櫻川綾慚愧“對,現在就想和過去的自己說一句,早知如此,何必當初。”
夏油杰“倒也不至于,畢竟他長得好看,你心情不好可以多看他兩眼。”
櫻川綾想了想,意外的覺得他說的有道理“你說的對。”
說完她忍不住滿意的看了他一眼,果然如她所想,教主杰處處能感覺到針對,她不論說個什么話,隨時都能感受到那種扎冰碴子似的針對,而高專杰相處起來就是春風拂面如沐春風,她說東他就能說出東邊有什么好景,她說西他也能立刻找到西邊的特色。
沐浴著她慈祥的目光,夏油杰對著她的目光大大方方的笑了“嗯怎么了。”
“就是在內心感嘆一下,你如同我的左右手,順手又順心。”
夏油杰“我問一下,你知道你剛才在說什么嗎”
櫻川綾“不好意思,說完就知道了,我剎車了,這就剎車。”
她對自己時不時開車的習慣很有自知之明。
夏油杰對此也沒驚訝,笑瞇瞇的給了她一個摸頭殺,口頭開車這種事常見的很,他和悟單獨待著的時候那可更是污云蓋日。
吃飽喝足,夏油杰收拾著他倆產生的垃圾,櫻川綾坐在床尾握著遙控器切著臺,伏黑甚爾這時候打來了電話。
“怎么了出什么事了嗎”櫻川綾接了電話。
她也就一晚上沒回去,不會就出什么問題了吧
“也沒什么大事。”男人語氣輕松,“津美紀帶回來一個人。”
“朋友”
“不,是弓召喚來的。”
弓終于來了
櫻川綾精神了“詳細說說”
“就是有個腦袋縫線的男人和津美紀聊天,然后那個弓就一個瞎眼閃光,沖出一個黑皮男人,給了對方一箭。”伏黑甚爾與其說言簡意賅,不如說是偷懶,三兩句就把事情生動的描述出來,“具體的你去問那個男人或者津美紀。”

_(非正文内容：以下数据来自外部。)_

-- ==== Sys2Proof/Laws/KeptInband.lean ====
section
/-!
SUPPORT. What the operations of Machine/Inband.lean keep.
-/
set_option linter.unusedTactic false
set_option linter.unreachableTactic false
set_option linter.unusedVariables false
set_option linter.tactic.unusedName false
namespace Sys2Proof.Machine
variable {μ : Marks} {κ : List Instr}

theorem State.inbandRequest_kept {s : State} {body : Bytes} (hk : s.Kept μ κ) (t_dict : μ.dict = none := by assumption) :
    (State.inbandRequest s body).Kept μ κ := by
  unfold State.inbandRequest
  repeat' with_reducible first
      | assumption | apply State.raise_kept | apply State.bump_kept | intro _
      | (extract_lets +onlyGivenNames x; first | (refine State.Kept.cut (m := μ) (q := κ) (s := x) ?_ fun hx => ?_; (on_goal 2 => clear_value x); (on_goal 1 => unfold x; clear x)) | (refine State.Kept.cut (m := μ) (q := κ) (s := x.2) ?_ fun hx => ?_; (on_goal 2 => clear_value x); (on_goal 1 => unfold x; clear x)) | (have _f : _ → _ := x; clear _f) | clear_value x | skip)
      | split | apply kept_dict | (fail_if_no_progress (apply kept_mk)) | (dsimp -zeta +zetaDelta only)

end Sys2Proof.Machine
end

櫻川綾也習慣了他偷懶,從他話里提取出重要信息問“哦,行,那對方死了嗎”
“沒死,跑了。”伏黑甚爾嚼著天婦羅道。
“哎。”她可惜的說。
“你聽起來挺可惜的。”
“那當然,早打死我就可以解雇你不用給你發工資了。”櫻川綾說,“你聽起來挺開心的。”
伏黑甚爾發出咔吱咔吱的聲音“那可不,他不死你就能給我繼續發工資了,哎,對了,新來的那個家務樣樣精通,他來了后我就解放雙手了。”
“你本來不就是解放雙手的嗎”櫻川綾聲音一頓。
“你這么一說我想起來,本來家務都是津美紀做,我應該把支付你的工資給津美紀才對。”櫻川綾說著,覺得耳邊的咔吱聲不絕于耳,“你在吃什么。”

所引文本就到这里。